/-- R23, R24, R32, R113: the claim set of a boundary holds the entry of the table of R113 for each channel, in order
of local channel, in no message, one, or two of which the first holds eight; a release count outside the claiming
states falls by one. It takes the place of the oldest unsent CLAIM, all of which go; the messages that do not fit are
dropped, the last first, counted and noticed. A CUE takes the place of an unsent CUE for the same server and port,
joins a queue with room as the newest, and is otherwise dropped, counted and noticed with its server and port. (A
channel in RETURNING without an agreed handback, which no run reaches, sends nothing. That the bytes of a shorter
parameter stand left-aligned in its 32 bits is the model's choice: log 10.) -/
def Obligations.UrgentPlacementsAreMade : Prop :=
  (∀ (s : State) (entry : Chan → Option ClaimEntry) (entries : List ClaimEntry) (msgs others : List OutMsg)
    (place dropped : Nat) (drop : Notice),
    (∀ (c : Chan) (x : Context) (send : WireClaim → Nat → ClaimEntry), x = s.works.at c →
      (∀ claim prec, send claim prec = { bus := s.cfg.map[c].bus, claim := claim, prec := prec }) →
      (x.state = .bidding → entry c = some (send .bid x.prec)) ∧
      (x.state = .cueing ∨ x.state = .onAir → entry c = some (send .hold x.prec)) ∧
      (∀ ph h hPeer succ n, x.state = .returning → x.handback = .agreed ph h hPeer succ n →
        entry c = some (send (.handback hPeer succ) x.prec)) ∧
      (x.state = .returning → (∀ ph h hPeer succ n, x.handback ≠ .agreed ph h hPeer succ n) → entry c = none) ∧
      (x.state ∉ [.bidding, .cueing, .onAir, .returning] → 0 < x.release →
        entry c = some (send .release s.cfg.map[c].prec)) ∧
      (x.state ∉ [.bidding, .cueing, .onAir, .returning] → x.release = 0 → entry c = none)) →
    entries = (List.finRange 16).filterMap entry →
    msgs = (if entries = [] then [] else if entries.length ≤ 8 then [.claim entries]
      else [.claim (entries.take 8), .claim (entries.drop 8)]) →
    others = s.works.tx.urgent.filter (fun q => !q.isClaim) →
    place = (s.works.tx.urgent.takeWhile fun q => !q.isClaim).length →
    dropped = msgs.length - (16 - (others.length + s.works.tx.flying .urgent)) →
    s.works.notices.ring.length ≤ 32 →
    drop = { kind := .txDrop, chan := none, param := paramBytes 3 0 0 0, frame := s.clk.count } →
    ∃ t, runWork .claimSet s = t ∧
      t = { s with works := { s.works with ctx := t.works.ctx, tx := t.works.tx, notices := t.works.notices } } ∧
      (∀ (c : Chan) (x : Context), x = s.works.at c →
        t.works.at c =
          if x.state ∈ [.bidding, .cueing, .onAir, .returning] then x else { x with release := x.release - 1 }) ∧
      t.works.tx =
        { s.works.tx with
          urgent := others.take place ++ msgs.take (msgs.length - dropped) ++ others.drop place
          urgentDropped := (List.replicate dropped ()).foldl (fun n _ => bump n) s.works.tx.urgentDropped }.pick s.cfg ∧
      t.works.notices.ring = (List.replicate dropped drop ++ s.works.notices.ring).take 32 ∧
      t.works.notices.count = s.works.notices.count + BitVec.ofNat 16 dropped) ∧
  ∀ (e : Env) (w : Works) (q : Cue),
    (∀ before old after, w.tx.urgent = before ++ old :: after → old.isCueTo q.server q.port = true →
      (∀ m ∈ before, m.isCueTo q.server q.port = false) →
      w.placeCue e q = { w with tx := { w.tx with urgent := before ++ OutMsg.cue q :: after }.pick e.cfg }) ∧
    ((∀ m ∈ w.tx.urgent, m.isCueTo q.server q.port = false) →
      (w.tx.urgent.length + w.tx.flying .urgent < 16 →
        w.placeCue e q = { w with tx := { w.tx with urgent := w.tx.urgent ++ [OutMsg.cue q] }.pick e.cfg }) ∧
      (16 ≤ w.tx.urgent.length + w.tx.flying .urgent →
        w.placeCue e q =
          { w with
            tx := { w.tx with urgentDropped := bump w.tx.urgentDropped }
            notices :=
              { ring :=
                  ({ kind := .txDrop, chan := none, param := paramBytes 4 q.server q.port 0, frame := e.now } ::
                    w.notices.ring).take 32
                count := w.notices.count + 1 } }))

/-! ## The dispatcher (01, 03) -/

/-- R10, R11, R13: a message whose sender is 0, 63 or the part's own id is ignored and counted, whatever its kind; the
other lane's copy of an accepted message is suppressed, and refreshes its sender's last-heard count and the lane's
quiet count only. An accepted message of any kind whose payload its layout cannot produce is counted as malformed;
what R12 did stands, and nothing else changes. (Senders of 64 and more are not spoken of: log 8. Which code bytes make
a REPORT, AS-RUN or CUE malformed is the model's choice, log 11, and so is that any directive command takes a
malformed DIRECTIVE, log 12.) -/
def Obligations.BadMessagesAreDropped : Prop :=
  (∀ (s : State) (l : Lane) (m : RxMsg) (rest : List RxMsg) (i : Instr), s.Ready → (s.lane l).queue = m :: rest →
     Takes l m i →
     (m.sender.toNat = 0 ∨ m.sender.toNat = 63 ∨ m.sender.toNat = s.own →
       exec i s =
         .next { (s.modLane l fun x => { x with queue := rest }) with
                 disp := { s.disp with badSender := bump s.disp.badSender } }) ∧
     (∀ p : Peer, 1 ≤ m.sender.toNat → m.sender.toNat ≤ 62 → m.sender.toNat ≠ s.own →
       findPeer s.peers m.sender.toNat = some p → p.lastSerial = some m.serial → p.since.toNat ≤ 2 →
       exec i s =
         .next { (s.modLane l fun x => { x with queue := rest, quietCount := 0 }) with
                 peers := s.peers.map fun q =>
                   if q.station = m.sender.toNat then
                     match l with
                     | .a => { q with heardA := 0 }
                     | .b => { q with heardB := 0 }
                   else q })) ∧
  (∀ (s s1 : State) (l : Lane) (m : RxMsg) (p : Peer) (i : Instr), s.Accepts l m p → Takes l m i → m.Malformed →
     s1 = s.heard l p m →
     exec i s = .next { s1 with disp := { s1.disp with malformed := bump s1.disp.malformed } })

/-- R12, R14, R18, R50: an accepted message leaves its queue, refreshes the lane's quiet count, and updates its
sender's record: present, serial, counts, one role flag, and the estimator by its sample. A well-formed REPORT or
AS-RUN (log 11) does no more, and a CUE is counted as ignored besides. -/
def Obligations.AcceptedHeaderIsTaken : Prop :=
  ∀ (s s1 : State) (l : Lane) (m : RxMsg) (p : Peer), s.Accepts l m p → s1 = s.heard l p m →
    (s1.lane l = { s.lane l with queue := (s.lane l).queue.tail, quietCount := 0 } ∧
      (∀ k, k ≠ l → s1.lane k = s.lane k) ∧ s1.load = s.load ∧ s1.own = s.own ∧ s1.cfg = s.cfg ∧ s1.clk = s.clk ∧
      s1.isolated = s.isolated ∧ s1.disp = s.disp ∧ s1.due = s.due ∧ s1.pending = s.pending ∧
      s1.works.join = s.works.join ∧ s1.works.store = s.works.store ∧ s1.works.counters = s.works.counters ∧
      s1.works.lastNumbers = s.works.lastNumbers ∧
      (∀ c, (s1.works.at c).state = (s.works.at c).state ∧ (s1.works.at c).cur = (s.works.at c).cur ∧
        (s1.works.at c).mirror = (s.works.at c).mirror ∧ (s1.works.at c).table = (s.works.at c).table) ∧
      s1.peers = s.peers.map fun q =>
        if q.station = p.station then
          { station := q.station, present := true, lastSerial := some m.serial, since := 0
            heardA := if l = .a then 0 else q.heardA
            heardB := if l = .b then 0 else q.heardB
            roles :=
              { origin := q.roles.origin || decide (m.kind = .tally ∨ m.kind = .segment)
                recovery := q.roles.recovery ||
                  decide (m.kind = .claim ∨ m.kind = .cue ∨ m.kind = .report ∨ m.kind = .asRun)
                server := q.roles.server || decide (m.kind = .portStatus)
                control := q.roles.control || decide (m.kind = .directive)
                time := q.roles.time || decide (m.kind = .timeMark) }
            est := (p.est.take s.cfg (formSample s.cfg.linkDelay m.arrival m.stamp).1
              (formSample s.cfg.linkDelay m.arrival m.stamp).2).est }
        else q) ∧
    (m.kind = .report → reportWellFormed m.payload = true → exec (.receiveReport l) s = .next s1) ∧
    (m.kind = .asRun → asRunWellFormed m.payload = true → exec (.receiveAsRun l) s = .next s1) ∧
    (m.kind = .cue → cueWellFormed m.payload = true →
      exec (.receiveCue l) s = .next { s1 with disp := { s1.disp with cueIgnored := bump s1.disp.cueIgnored } })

* [PROMPT] Give only the number of lines in the preceding material that contain the string "peers".

* [COMPLETED TASK] 3